Return exactly the lines below, starting with the one that has "-- ==== Sys2Proof/Tests/Slice0.lean" and going on through the one that has "The buffer holds".

..........

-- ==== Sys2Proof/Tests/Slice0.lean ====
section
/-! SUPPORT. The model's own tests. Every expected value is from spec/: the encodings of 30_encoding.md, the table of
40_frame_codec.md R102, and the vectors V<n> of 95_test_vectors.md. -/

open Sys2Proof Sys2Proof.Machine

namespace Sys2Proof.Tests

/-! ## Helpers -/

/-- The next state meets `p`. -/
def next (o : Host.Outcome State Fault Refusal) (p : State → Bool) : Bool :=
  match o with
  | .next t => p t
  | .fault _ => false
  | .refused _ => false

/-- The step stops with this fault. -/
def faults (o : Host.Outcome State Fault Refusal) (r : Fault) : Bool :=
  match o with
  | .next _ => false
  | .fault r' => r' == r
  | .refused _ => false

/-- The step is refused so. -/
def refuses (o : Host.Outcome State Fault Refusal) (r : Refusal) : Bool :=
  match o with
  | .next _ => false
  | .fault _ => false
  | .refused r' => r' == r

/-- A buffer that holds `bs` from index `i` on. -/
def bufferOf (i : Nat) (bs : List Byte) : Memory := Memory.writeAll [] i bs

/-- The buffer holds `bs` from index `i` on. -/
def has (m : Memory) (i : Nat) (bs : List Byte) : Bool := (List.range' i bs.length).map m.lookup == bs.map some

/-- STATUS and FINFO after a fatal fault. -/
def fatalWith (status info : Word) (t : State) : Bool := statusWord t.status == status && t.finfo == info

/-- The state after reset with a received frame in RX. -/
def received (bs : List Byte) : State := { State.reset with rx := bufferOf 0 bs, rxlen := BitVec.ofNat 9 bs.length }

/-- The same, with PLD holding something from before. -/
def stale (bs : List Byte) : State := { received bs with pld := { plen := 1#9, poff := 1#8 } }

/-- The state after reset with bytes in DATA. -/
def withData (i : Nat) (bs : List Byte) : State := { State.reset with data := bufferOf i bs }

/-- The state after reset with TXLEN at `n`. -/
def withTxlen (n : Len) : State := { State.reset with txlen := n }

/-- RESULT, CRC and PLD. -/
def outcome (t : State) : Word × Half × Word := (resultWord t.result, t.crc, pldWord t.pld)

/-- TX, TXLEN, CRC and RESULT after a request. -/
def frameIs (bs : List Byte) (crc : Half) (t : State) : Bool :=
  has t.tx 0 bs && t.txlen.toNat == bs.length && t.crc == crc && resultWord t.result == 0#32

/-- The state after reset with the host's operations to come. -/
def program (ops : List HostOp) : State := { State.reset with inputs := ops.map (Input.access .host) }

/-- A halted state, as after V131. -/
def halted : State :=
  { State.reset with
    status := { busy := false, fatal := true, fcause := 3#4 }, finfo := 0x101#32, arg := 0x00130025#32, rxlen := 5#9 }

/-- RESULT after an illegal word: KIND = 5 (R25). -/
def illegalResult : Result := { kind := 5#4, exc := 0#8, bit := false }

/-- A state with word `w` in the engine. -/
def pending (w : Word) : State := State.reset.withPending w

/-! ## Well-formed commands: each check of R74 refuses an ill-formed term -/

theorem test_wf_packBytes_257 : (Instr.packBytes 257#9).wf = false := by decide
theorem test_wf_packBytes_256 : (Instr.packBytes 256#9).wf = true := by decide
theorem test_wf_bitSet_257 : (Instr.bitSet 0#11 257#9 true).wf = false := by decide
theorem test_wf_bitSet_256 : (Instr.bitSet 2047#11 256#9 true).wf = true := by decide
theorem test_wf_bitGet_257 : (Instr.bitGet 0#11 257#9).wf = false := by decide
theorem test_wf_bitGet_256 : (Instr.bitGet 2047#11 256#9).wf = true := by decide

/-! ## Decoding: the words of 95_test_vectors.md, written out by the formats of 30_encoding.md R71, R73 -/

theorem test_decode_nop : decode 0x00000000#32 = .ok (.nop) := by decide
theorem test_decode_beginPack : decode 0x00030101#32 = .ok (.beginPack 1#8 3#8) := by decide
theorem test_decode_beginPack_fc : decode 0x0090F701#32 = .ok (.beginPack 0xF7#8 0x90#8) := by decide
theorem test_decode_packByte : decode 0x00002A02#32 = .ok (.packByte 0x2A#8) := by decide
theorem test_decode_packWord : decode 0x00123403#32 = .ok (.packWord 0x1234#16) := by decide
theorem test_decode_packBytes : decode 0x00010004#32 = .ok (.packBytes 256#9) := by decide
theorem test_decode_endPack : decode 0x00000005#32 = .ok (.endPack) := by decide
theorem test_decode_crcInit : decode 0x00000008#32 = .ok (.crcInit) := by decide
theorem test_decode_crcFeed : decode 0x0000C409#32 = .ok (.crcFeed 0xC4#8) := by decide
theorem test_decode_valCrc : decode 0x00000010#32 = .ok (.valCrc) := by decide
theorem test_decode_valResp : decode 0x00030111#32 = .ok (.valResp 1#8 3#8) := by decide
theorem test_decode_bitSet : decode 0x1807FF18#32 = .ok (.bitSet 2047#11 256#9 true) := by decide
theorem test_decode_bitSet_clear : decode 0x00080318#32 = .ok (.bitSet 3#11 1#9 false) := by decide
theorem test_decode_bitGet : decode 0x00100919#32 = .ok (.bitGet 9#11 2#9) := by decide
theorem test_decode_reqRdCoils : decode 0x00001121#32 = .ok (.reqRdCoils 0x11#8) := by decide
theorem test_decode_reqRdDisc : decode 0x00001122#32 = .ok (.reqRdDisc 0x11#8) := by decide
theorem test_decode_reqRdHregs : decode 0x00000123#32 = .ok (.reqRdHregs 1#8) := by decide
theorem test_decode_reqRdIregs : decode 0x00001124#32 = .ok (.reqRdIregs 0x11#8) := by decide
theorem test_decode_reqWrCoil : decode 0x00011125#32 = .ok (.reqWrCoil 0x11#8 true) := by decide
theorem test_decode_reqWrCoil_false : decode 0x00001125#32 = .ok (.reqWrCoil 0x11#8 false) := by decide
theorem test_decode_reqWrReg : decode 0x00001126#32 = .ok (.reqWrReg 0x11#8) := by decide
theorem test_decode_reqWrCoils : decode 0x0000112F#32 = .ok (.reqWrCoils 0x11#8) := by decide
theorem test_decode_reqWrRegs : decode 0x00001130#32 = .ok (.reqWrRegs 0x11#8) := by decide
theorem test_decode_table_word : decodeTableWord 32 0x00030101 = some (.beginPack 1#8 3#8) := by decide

..........

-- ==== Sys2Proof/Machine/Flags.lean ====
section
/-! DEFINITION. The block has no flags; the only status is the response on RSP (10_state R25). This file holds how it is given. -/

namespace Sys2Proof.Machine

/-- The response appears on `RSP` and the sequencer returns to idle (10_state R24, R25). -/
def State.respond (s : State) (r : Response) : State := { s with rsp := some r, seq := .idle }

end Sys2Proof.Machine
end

..........

• **Result for this exercise**:
-- ==== Sys2Proof/Tests/Slice0.lean ====
section
/-! SUPPORT. The model's own tests. Every expected value is from spec/: the encodings of 30_encoding.md, the table of
40_frame_codec.md R102, and the vectors V<n> of 95_test_vectors.md. -/

open Sys2Proof Sys2Proof.Machine

namespace Sys2Proof.Tests

/-! ## Helpers -/

/-- The next state meets `p`. -/
def next (o : Host.Outcome State Fault Refusal) (p : State → Bool) : Bool :=
  match o with
  | .next t => p t
  | .fault _ => false
  | .refused _ => false

/-- The step stops with this fault. -/
def faults (o : Host.Outcome State Fault Refusal) (r : Fault) : Bool :=
  match o with
  | .next _ => false
  | .fault r' => r' == r
  | .refused _ => false

/-- The step is refused so. -/
def refuses (o : Host.Outcome State Fault Refusal) (r : Refusal) : Bool :=
  match o with
  | .next _ => false
  | .fault _ => false
  | .refused r' => r' == r

/-- A buffer that holds `bs` from index `i` on. -/
def bufferOf (i : Nat) (bs : List Byte) : Memory := Memory.writeAll [] i bs

/-- The buffer holds `bs` from index `i` on. -/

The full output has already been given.